=== Task inputs ===

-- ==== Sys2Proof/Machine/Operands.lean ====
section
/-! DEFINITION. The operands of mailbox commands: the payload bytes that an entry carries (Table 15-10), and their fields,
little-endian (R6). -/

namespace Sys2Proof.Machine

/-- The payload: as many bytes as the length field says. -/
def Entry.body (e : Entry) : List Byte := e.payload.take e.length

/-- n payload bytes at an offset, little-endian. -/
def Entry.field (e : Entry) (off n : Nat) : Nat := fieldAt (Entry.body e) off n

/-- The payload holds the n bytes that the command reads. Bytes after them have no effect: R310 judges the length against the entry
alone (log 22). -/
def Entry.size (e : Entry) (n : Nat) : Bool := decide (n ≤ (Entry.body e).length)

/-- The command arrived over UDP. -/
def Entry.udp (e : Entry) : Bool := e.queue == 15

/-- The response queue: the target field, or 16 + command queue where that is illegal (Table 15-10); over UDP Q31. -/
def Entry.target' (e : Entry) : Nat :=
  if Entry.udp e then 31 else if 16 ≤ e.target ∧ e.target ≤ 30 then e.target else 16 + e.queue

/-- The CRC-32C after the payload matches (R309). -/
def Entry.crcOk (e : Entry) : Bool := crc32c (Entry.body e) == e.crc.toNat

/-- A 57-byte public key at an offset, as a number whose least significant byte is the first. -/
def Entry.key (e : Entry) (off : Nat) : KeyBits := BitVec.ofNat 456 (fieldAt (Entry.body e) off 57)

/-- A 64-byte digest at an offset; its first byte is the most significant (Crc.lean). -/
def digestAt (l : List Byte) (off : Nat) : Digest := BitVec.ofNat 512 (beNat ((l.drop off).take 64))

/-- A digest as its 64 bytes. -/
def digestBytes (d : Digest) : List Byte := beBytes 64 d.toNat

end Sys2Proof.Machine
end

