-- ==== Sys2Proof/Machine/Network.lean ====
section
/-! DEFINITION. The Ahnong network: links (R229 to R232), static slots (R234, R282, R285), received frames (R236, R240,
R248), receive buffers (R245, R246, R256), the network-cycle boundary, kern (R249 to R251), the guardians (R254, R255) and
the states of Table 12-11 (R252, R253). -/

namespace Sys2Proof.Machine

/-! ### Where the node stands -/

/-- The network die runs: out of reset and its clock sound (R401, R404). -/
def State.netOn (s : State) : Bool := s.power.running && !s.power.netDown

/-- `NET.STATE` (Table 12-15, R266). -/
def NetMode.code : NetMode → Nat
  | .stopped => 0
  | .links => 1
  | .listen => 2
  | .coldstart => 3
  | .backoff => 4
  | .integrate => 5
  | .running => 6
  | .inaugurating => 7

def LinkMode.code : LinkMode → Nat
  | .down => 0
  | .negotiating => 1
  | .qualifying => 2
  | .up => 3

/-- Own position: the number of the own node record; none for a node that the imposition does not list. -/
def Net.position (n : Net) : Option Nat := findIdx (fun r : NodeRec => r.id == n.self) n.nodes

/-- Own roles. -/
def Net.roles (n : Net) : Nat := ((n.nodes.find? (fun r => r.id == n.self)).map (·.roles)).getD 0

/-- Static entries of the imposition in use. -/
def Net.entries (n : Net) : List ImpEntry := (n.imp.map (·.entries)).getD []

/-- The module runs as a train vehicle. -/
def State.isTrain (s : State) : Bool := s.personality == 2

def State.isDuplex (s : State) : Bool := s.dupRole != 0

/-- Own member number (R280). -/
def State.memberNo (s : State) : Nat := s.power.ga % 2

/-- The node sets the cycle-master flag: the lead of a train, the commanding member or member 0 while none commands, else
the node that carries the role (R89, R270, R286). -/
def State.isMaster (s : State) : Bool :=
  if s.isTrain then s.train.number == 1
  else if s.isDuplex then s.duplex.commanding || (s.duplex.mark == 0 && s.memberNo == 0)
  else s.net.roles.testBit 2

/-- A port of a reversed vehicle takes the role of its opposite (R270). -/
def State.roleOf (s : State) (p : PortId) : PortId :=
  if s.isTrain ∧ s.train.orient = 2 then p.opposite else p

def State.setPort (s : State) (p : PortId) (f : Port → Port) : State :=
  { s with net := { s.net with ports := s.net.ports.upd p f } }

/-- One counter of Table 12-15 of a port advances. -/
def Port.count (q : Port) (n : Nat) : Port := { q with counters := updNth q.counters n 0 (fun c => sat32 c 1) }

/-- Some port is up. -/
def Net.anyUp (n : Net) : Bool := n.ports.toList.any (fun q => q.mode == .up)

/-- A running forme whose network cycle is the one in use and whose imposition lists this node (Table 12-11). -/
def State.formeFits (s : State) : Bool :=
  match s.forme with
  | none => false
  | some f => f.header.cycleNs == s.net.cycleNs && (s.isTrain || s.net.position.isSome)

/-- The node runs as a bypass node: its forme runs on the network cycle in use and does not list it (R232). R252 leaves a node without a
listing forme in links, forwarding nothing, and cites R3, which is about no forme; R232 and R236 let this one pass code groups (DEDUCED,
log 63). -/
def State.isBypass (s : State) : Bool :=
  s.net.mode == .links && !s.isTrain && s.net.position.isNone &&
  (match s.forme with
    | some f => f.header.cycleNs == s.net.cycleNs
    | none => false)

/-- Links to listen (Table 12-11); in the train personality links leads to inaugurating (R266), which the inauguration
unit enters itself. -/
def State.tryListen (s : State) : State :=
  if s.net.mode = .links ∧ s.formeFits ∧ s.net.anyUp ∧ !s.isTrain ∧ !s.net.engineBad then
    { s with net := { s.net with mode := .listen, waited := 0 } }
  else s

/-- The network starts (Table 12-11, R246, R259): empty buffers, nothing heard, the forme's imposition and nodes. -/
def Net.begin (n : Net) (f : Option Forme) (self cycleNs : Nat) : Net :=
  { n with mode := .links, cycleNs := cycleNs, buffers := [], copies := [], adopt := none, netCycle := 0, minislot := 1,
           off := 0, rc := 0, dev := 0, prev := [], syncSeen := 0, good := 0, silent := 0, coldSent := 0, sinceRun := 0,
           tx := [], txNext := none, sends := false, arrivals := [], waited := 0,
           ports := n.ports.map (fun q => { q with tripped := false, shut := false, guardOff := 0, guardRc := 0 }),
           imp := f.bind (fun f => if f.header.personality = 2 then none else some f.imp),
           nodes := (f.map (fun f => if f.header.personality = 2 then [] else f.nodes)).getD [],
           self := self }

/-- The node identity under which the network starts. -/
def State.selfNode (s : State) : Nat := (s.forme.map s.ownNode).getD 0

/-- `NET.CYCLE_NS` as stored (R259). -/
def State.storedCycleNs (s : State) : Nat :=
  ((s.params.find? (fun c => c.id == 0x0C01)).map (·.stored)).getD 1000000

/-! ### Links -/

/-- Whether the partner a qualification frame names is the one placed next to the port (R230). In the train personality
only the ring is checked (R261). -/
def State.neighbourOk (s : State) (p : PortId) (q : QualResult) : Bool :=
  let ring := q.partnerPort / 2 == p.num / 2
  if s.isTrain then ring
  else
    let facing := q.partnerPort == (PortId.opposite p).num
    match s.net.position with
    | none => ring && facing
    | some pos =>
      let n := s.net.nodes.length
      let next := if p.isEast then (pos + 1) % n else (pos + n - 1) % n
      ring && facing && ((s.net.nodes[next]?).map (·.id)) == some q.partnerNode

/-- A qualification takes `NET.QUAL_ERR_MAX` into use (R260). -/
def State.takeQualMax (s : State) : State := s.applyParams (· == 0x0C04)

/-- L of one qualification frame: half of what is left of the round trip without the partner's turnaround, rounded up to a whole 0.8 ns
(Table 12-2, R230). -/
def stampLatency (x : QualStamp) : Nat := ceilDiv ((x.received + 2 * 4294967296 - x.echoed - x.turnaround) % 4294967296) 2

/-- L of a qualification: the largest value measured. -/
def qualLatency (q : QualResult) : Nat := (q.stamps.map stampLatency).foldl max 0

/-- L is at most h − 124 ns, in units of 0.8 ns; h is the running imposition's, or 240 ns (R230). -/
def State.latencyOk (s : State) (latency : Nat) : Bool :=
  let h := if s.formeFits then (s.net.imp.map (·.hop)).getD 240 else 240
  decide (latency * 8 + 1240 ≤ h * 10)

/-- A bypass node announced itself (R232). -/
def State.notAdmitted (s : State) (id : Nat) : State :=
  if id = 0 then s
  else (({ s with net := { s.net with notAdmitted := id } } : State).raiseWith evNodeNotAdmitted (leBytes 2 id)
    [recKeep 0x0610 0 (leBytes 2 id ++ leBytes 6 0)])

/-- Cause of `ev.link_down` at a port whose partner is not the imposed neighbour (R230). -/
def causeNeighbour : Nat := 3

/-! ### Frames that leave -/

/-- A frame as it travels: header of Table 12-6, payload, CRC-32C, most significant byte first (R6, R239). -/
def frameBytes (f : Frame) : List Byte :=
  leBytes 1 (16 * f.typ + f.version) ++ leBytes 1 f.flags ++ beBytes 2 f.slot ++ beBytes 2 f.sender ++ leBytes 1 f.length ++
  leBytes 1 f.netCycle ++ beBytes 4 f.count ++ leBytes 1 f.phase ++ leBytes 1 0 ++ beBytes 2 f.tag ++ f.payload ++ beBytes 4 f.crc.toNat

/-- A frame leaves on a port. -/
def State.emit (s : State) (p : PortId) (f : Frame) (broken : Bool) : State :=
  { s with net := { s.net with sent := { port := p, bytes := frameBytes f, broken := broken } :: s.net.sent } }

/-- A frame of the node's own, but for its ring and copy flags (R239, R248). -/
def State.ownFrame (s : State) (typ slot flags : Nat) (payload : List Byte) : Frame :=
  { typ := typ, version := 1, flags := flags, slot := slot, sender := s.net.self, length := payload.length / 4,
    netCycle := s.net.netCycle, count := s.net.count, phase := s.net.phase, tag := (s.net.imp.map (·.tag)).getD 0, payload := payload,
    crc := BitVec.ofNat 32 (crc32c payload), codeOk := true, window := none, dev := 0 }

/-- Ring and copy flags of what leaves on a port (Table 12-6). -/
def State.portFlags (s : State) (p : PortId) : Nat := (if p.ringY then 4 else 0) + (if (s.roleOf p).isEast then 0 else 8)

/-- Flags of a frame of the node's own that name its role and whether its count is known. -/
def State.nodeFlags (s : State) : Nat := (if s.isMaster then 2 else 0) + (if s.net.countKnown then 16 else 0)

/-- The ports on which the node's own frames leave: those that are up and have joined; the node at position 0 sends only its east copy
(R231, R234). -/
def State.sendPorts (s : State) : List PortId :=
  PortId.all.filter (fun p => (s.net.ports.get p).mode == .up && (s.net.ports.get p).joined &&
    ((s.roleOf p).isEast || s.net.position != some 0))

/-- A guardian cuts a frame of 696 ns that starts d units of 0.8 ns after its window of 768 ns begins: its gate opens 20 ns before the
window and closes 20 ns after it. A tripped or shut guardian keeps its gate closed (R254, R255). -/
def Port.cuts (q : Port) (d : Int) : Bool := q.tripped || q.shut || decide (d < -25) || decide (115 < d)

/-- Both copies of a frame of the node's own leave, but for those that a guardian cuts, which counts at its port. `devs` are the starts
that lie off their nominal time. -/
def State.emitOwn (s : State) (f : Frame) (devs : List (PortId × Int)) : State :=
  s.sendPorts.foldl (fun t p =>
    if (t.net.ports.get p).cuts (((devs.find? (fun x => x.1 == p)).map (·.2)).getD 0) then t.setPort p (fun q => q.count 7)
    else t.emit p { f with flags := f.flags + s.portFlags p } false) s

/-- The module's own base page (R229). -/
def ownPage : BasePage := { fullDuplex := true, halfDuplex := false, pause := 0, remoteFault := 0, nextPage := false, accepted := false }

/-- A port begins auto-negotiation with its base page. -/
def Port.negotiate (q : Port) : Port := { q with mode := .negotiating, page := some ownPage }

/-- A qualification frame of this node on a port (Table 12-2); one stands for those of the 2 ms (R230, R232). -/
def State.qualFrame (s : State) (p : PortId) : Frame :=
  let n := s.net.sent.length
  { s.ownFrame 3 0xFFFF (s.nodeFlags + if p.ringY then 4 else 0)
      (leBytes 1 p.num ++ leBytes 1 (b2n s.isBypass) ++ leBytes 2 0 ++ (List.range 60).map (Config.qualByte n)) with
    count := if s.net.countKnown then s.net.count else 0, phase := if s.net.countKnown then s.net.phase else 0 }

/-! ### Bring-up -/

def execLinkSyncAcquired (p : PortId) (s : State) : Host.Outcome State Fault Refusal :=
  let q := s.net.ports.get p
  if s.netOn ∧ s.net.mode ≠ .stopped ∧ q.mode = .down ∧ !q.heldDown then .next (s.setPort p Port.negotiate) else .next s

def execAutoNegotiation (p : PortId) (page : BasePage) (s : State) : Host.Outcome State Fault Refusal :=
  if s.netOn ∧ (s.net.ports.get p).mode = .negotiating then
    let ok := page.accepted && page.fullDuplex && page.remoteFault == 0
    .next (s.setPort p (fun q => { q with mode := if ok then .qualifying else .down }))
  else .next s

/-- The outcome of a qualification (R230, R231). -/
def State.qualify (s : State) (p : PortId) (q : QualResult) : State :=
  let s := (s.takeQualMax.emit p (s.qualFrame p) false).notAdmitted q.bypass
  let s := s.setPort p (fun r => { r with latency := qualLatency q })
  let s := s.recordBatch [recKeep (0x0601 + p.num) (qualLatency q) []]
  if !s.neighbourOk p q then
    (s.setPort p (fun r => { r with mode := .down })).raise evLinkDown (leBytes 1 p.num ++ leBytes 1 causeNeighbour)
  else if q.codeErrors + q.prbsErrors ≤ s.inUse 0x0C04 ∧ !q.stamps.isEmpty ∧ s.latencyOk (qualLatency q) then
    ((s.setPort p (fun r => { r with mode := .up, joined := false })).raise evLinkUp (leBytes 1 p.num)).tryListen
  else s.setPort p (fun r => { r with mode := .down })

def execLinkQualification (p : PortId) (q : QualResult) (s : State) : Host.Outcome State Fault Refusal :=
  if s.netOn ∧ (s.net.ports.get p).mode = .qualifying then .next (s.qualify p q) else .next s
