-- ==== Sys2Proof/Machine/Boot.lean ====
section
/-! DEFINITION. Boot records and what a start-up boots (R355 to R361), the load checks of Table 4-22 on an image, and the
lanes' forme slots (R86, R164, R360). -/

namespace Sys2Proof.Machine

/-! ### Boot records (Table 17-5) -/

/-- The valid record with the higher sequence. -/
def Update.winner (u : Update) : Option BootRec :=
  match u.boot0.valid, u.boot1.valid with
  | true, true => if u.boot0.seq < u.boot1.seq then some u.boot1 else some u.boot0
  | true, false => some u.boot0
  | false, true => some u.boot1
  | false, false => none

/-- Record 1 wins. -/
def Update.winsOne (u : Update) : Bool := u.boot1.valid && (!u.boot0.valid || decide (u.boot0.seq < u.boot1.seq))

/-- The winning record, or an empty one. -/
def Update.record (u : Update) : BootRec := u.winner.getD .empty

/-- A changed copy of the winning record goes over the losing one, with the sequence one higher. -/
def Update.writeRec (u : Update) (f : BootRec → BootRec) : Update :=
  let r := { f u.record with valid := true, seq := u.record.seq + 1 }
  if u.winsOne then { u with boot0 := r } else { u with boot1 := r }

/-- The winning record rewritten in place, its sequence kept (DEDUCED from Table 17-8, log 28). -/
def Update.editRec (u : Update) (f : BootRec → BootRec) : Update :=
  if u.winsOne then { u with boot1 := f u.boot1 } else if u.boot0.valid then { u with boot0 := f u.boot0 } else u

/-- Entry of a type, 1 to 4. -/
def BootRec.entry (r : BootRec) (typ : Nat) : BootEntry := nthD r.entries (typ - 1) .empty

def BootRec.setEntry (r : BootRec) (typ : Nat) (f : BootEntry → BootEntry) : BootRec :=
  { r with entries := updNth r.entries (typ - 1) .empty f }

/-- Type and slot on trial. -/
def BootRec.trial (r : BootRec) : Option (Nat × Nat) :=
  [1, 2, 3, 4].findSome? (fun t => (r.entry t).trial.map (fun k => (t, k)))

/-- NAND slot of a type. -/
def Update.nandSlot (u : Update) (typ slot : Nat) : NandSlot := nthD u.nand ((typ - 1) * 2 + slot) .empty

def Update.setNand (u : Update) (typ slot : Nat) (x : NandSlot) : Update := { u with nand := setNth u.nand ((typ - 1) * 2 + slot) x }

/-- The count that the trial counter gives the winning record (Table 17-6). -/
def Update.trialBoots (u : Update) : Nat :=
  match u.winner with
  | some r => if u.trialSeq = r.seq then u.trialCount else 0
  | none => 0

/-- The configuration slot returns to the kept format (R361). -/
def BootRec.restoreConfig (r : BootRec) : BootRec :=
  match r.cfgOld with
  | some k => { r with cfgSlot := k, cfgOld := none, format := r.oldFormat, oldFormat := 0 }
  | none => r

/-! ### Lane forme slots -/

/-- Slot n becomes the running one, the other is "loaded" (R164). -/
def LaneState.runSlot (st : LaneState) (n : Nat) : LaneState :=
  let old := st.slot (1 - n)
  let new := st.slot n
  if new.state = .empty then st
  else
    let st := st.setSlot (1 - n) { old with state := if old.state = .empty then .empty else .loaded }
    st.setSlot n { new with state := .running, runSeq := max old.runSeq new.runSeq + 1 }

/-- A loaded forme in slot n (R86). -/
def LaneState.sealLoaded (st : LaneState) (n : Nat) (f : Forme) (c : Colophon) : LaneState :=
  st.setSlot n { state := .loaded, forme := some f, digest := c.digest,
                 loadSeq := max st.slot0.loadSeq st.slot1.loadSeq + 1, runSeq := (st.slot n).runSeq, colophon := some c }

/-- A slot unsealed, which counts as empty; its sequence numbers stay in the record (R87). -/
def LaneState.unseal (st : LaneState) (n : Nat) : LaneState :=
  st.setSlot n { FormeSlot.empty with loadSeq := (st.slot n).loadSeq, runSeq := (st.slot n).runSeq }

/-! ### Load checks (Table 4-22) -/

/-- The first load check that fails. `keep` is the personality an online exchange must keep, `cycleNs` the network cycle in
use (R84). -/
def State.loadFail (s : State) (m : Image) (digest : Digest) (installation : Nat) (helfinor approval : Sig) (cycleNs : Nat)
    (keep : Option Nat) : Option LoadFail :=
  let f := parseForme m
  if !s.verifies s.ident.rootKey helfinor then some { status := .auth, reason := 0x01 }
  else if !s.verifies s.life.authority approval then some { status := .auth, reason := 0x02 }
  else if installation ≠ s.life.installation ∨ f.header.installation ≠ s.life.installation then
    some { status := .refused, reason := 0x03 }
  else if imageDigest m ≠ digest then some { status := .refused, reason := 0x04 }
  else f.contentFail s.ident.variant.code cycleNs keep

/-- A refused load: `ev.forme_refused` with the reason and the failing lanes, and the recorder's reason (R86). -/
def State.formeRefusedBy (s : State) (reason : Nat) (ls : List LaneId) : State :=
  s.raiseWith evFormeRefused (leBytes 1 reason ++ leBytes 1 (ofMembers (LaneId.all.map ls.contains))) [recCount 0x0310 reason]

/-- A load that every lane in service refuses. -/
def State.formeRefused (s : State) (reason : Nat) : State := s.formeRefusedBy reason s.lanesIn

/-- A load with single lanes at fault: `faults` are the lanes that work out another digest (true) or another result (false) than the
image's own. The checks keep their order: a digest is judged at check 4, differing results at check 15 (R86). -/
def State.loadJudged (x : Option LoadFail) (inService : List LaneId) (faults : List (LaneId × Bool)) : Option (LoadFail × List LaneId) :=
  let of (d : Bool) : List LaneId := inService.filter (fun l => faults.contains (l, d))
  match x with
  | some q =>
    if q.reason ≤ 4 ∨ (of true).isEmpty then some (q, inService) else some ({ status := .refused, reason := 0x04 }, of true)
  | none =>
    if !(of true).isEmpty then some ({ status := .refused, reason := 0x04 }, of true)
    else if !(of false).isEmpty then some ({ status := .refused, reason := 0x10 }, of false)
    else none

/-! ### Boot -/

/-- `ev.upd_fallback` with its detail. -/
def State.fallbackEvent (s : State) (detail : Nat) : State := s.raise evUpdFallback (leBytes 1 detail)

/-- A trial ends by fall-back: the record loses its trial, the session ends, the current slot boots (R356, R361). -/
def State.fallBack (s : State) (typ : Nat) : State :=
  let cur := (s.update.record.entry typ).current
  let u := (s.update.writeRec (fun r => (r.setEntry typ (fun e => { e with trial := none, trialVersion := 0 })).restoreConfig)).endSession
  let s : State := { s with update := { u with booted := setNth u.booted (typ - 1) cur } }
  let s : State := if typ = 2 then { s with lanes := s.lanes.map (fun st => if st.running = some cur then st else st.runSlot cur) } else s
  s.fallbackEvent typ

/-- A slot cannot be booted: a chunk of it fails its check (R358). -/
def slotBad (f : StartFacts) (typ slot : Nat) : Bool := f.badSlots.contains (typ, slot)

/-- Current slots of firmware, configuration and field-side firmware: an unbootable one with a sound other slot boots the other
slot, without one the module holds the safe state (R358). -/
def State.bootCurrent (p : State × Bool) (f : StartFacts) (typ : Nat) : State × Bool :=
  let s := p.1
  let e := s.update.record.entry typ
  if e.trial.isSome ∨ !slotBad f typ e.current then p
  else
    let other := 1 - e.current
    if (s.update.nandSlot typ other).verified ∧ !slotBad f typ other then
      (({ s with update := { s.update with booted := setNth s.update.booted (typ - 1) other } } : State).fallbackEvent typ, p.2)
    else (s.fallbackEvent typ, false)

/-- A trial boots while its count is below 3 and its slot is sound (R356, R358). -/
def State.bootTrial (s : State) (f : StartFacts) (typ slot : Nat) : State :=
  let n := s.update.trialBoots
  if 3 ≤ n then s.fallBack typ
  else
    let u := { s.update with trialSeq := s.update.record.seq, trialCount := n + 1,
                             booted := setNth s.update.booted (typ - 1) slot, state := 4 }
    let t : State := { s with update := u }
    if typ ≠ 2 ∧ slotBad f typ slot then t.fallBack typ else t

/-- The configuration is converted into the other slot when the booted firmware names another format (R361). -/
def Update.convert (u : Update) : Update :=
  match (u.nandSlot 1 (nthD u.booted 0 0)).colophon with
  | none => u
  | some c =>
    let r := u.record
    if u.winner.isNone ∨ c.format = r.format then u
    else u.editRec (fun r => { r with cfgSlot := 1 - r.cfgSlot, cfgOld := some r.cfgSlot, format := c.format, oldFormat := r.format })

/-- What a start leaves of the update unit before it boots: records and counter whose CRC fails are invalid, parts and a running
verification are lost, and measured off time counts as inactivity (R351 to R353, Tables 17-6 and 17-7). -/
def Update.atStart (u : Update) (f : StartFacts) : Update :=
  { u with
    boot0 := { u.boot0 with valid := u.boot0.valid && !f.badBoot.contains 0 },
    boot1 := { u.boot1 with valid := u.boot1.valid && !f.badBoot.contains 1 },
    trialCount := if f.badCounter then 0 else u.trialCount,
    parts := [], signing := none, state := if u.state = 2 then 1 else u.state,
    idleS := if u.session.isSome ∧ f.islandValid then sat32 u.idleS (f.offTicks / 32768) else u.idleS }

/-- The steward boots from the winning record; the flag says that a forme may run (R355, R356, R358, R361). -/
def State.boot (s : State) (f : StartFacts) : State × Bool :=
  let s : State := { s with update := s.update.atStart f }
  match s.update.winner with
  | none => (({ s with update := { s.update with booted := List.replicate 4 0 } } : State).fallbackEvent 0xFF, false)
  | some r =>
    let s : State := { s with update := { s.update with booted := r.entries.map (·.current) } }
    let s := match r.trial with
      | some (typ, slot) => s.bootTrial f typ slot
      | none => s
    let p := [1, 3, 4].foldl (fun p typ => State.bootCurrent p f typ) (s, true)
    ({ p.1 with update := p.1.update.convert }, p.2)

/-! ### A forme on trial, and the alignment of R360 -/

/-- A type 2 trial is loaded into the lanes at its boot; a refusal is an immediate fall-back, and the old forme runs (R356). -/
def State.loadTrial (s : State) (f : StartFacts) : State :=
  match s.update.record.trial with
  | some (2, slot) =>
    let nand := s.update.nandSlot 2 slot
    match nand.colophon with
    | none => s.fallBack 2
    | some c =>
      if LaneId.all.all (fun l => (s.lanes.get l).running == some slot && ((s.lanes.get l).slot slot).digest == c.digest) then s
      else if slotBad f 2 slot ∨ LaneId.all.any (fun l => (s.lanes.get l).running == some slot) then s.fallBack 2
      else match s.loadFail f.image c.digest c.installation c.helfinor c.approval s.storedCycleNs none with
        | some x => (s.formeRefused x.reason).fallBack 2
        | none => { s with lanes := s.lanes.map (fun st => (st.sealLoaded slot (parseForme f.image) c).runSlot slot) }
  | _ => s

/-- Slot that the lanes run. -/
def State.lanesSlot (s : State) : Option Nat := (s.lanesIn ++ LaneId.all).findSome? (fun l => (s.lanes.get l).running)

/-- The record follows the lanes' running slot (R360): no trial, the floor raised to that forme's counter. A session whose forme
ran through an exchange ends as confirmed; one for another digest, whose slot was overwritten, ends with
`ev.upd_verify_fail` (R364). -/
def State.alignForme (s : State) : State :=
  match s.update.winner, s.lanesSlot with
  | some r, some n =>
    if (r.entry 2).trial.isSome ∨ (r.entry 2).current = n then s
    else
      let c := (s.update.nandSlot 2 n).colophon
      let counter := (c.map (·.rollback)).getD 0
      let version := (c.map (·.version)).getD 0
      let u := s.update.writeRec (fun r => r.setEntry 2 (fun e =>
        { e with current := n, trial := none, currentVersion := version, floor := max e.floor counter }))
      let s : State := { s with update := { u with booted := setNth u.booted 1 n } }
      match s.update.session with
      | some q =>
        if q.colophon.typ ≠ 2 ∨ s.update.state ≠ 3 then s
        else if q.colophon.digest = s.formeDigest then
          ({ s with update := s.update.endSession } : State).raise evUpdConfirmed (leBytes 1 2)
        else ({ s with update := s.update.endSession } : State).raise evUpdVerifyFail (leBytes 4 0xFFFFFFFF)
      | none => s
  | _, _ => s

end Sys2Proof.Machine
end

===

- [Instructions for the task]
Count how many lines in the data above include the string "ownPage", and write only that number.

- [Solution to this task]
2